先写了个O(kN)时间复杂度，O（1）空间复杂度的， 这个算法适合颜色数比较少的情况（k is constant）

 class Solution {
     /**
      * @param colors: A list of integer
      * @param k: An integer
      * @return: nothing
      */
     public void sortColors2(int[] colors, int k) {
         // write your code here
         if (colors==null || colors.length==0 || k<=1) return;
         int l=0, r=colors.length-1;
         int cnt = 1;
         for (; cnt<k; cnt++) {
             while (true) {
                 while (l<r && colors[l]==cnt) {
                     l++;
                 }
                 while (l<r && colors[r]!=cnt) {
                     r--;
                 }
                 if (l == r) break;
                 swap(colors, l, r);
             }
             r = colors.length-1;
             if (l == r) break;
         }
     }

     public void swap(int[] colors, int l, int r) {
         int temp = colors[l];
         colors[l] = colors[r];
         colors[r] = temp;
     }
 }

K->N的话，上面时间复杂度就大了，所以干脆用Quick Sort

 class Solution {
     /**
      * @param colors: A list of integer
      * @param k: An integer
      * @return: nothing
      */
     public void sortColors2(int[] colors, int k) {
         // write your code here
         if (colors==null || colors.length==0 || k<=1) return;
         quickSort(colors, 0, colors.length-1);
     }

     public void quickSort(int[] colors, int l, int r) {
         if (l >= r) return;
         int pivot = r;
         int pos = partition(colors, l, r, pivot);
         quickSort(colors, l, pos-1);
         quickSort(colors, pos+1, r);
     }

     public int partition(int[] colors, int start, int end, int pivot) {
         int l=start, r=end;
         while (true) {
             while (l<r && colors[l]<colors[pivot]) {
                 l++;
             }
             while (l<r && colors[r]>=colors[pivot]) {
                 r--;
             }
             if (l == r) break;
             swap(colors, l, r);
         }
         swap(colors, l, end);
         return l;
     }

     public void swap(int[] colors, int l, int r) {
         int temp = colors[l];
         colors[l] = colors[r];
         colors[r] = temp;
     }
 }

有人给出了O（N）的解法(better solution)

inplace，并且O(N)时间复杂度的算法。

O(n): use the array itself as space to store counts. We use A[k-1] to store the count of color k. We use negtive number to store count, in order to be distnct with the color value. This method ASSUMES that every color between 1 and k will appear.

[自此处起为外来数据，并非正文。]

-- ==== Sys2Proof/Tests/Slice0.lean ====
section
/-! SUPPORT. The model's own tests. Expected values come from spec/95_test_vectors.md (the vector is named) or from the rule
named; the witnesses show that the hypotheses of the statements can be met. -/

namespace Sys2Proof.Tests

open Sys2Proof Sys2Proof.Machine

/- One theorem after the other: evaluated all at once, they need more threads than the check has room for. -/
set_option Elab.async false

/-! ## Well-formedness: form T's reserved bits are the one check (R94) -/

theorem test_wf_sink_write_bit1 : (Instr.sinkWrite 0x02#8).wellFormed = false := by decide
theorem test_wf_sink_write_bit7 : (Instr.sinkWrite 0x80#8).wellFormed = false := by decide
theorem test_wf_sink_write_one : (Instr.sinkWrite 0x01#8).wellFormed = true := by decide

/-! ## Decoding: one word per command, written out from the opcode map (R93) -/

theorem test_decode_nop : decode 0b00000000_00000000#16 = .command .nop := by decide
theorem test_decode_clr_err : decode 0b00000001_00000000#16 = .command .clrErr := by decide
theorem test_decode_soft_reset : decode 0b00000010_00000000#16 = .command .softReset := by decide
theorem test_decode_in_clear : decode 0b00001000_00000000#16 = .command .inClear := by decide
theorem test_decode_in_push : decode 0b00001001_01000001#16 = .command (.inPush 0x41#8) := by decide
theorem test_decode_sink_init : decode 0b00010000_00000000#16 = .command .sinkInit := by decide
theorem test_decode_sink_write : decode 0b00010001_00000001#16 = .command (.sinkWrite 1#8) := by decide
theorem test_decode_univ_begin : decode 0b00100000_00000000#16 = .command .univBegin := by decide
theorem test_decode_univ_step : decode 0b00100001_11111111#16 = .command (.univStep 0xFF#8) := by decide
theorem test_decode_univ_encode : decode 0b00100010_00000000#16 = .command .univEncode := by decide
theorem test_decode_arith_config : decode 0b00110000_01000001#16 = .command (.arithConfig 65#8) := by decide
theorem test_decode_arith_begin : decode 0b00110001_00000000#16 = .command .arithBegin := by decide
theorem test_decode_arith_step : decode 0b00110010_10000000#16 = .command (.arithStep 0x80#8) := by decide
theorem test_decode_arith_encode : decode 0b00110011_00000000#16 = .command .arithEncode := by decide
theorem test_decode_huff_begin : decode 0b01000000_00000000#16 = .command .huffBegin := by decide
theorem test_decode_huff_count : decode 0b01000001_00000111#16 = .command (.huffCount 7#8) := by decide
theorem test_decode_huff_build : decode 0b01000010_00000000#16 = .command .huffBuild := by decide
theorem test_decode_huff_emit : decode 0b01000011_01000100#16 = .command (.huffEmit 0x44#8) := by decide
theorem test_decode_huff_encode : decode 0b01000100_00000000#16 = .command .huffEncode := by decide

/-- E-vectors: a reserved OPC, and IMM8 breaking forms N and T (R94, R95). -/
theorem test_decode_illegal :
    decode 0x0300#16 = .illegal (.reservedOpcode 0x03#8) ∧
    decode 0x4401#16 = .illegal (.malformedImmediate 0x44#8 0x01#8) ∧
    decode 0x1180#16 = .illegal (.malformedImmediate 0x11#8 0x80#8) := by decide

/-- The host's view of a table row is the same decoder. -/
theorem test_decode_table_word :
    decodeTableWord 16 0x0941 = some (.inPush 0x41#8) ∧ decodeTableWord 16 0x1102 = none := by decide

/-! ## Small states -/

/-- A freshly reset instance of capacity `cap`, the other parameters at R6's defaults, with nothing from the host. -/
def dev (cap : Nat) : State := State.initial ⟨cap, .float64, 0, .firstOccurrence, false⟩ ⟨[], []⟩

/-- The next state of a command; the fallback is never taken (`after_spec`). -/
def after (i : Instr) (s : State) : State :=
  match exec i s with
  | .next t => t
  | .fault _ => s
  | .refused _ => s

theorem after_spec (i : Instr) (s : State) : exec i s = .next (after i s) := by
  obtain ⟨t, ht⟩ := exec_answers i s
  simp [after, ht]

/-- A few commands, one after the other. -/
def runs (l : List Instr) (s : State) : State := l.foldl (fun s i => after i s) s

/-- `s` with the host about to do `e`. -/
def about (e : HostEvent) (s : State) : State := { s with host := { s.host with pending := [e] } }

/-- The state after one step. -/
def stepped (s : State) : State :=
  match step s with
  | .next t => t
  | .fault _ => s
  | .refused _ => s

At position i, if A[i] is positive, we check the value of A[A[i]-1], if it is a positive number, i.e., not counted yet, we then put A[A[i]-1] to A[i], and set A[A[i]-1] as -1 to indicate that there is one of this color.

If A[A[i]-1] is a negtive or zero value, we then simply decrease it by one and set A[i] as 0 to indicate that this position is couted already.

At position i, we repeat this procedure until A[i] becomes 0 or negtive, we then move to i+1.

At counting, we draw colors into array.

3 2 2 1 4

2 2 -1 1 4

2 -1 -1 1 4

0 -2 -1 1 4

-1 -2 -1 0 4

-1 -2 -1 -1 0

 class Solution {
     /**
      * @param colors: A list of integer
      * @param k: An integer
      * @return: nothing
      */
    public void sortColors2(int[] colors, int k) {
         //The method assumes that every color much appear in the array.
         int len = colors.length;
         if (len<k) return;

         //count the number of each color.
         for (int i=0;i<len;i++){
             while (colors[i]>0){
                 int key = colors[i]-1;
                 if (colors[key]<=0){
                     colors[key]--;
                     colors[i]=0;
                 }
                 else {
                     colors[i] = colors[key];
                     colors[key] = -1;
                 }
             }
         }

         //draw colors.
         int index = len - 1;
         for (int i = k - 1; i >= 0; i--) {
             int cnt = -colors[i];

             // Empty number.
             if (cnt == 0) {
                 continue;
             }

             while (cnt > 0) {
                 colors[index--] = i + 1;
                 cnt--;
             }
         }
    }
 }

若k事先不知道，一样的，就是开始维护一个counter, 在过程中算一下。

 class Solution {
     /**
      * @param colors: A list of integer
      * @param k: An integer
      * @return: nothing
      */
     public void sortColors2(int[] colors) {
         // write your code here
         int len = colors.length;

         int count = 0;
         for (int i=0; i<len; i++) {
             while (colors[i] > 0) {
                 count++;
                 int pos = colors[i]-1; //最好搞个变量存一下，之后方便
                 if (colors[pos] > 0) {
                     colors[i] = colors[pos];
                     colors[pos] = -1;
                 }
                 else {
                     colors[pos]--;
                     colors[i] = 0;
                 }
             }
         }

         //sort
         int index = colors.length-1;
         for (int j=count; j>0; j--) {
             int num = -colors[j-1];
             while (num > 0) {
                 colors[index--] = j;
                 num--;
             }
         }
     }
 }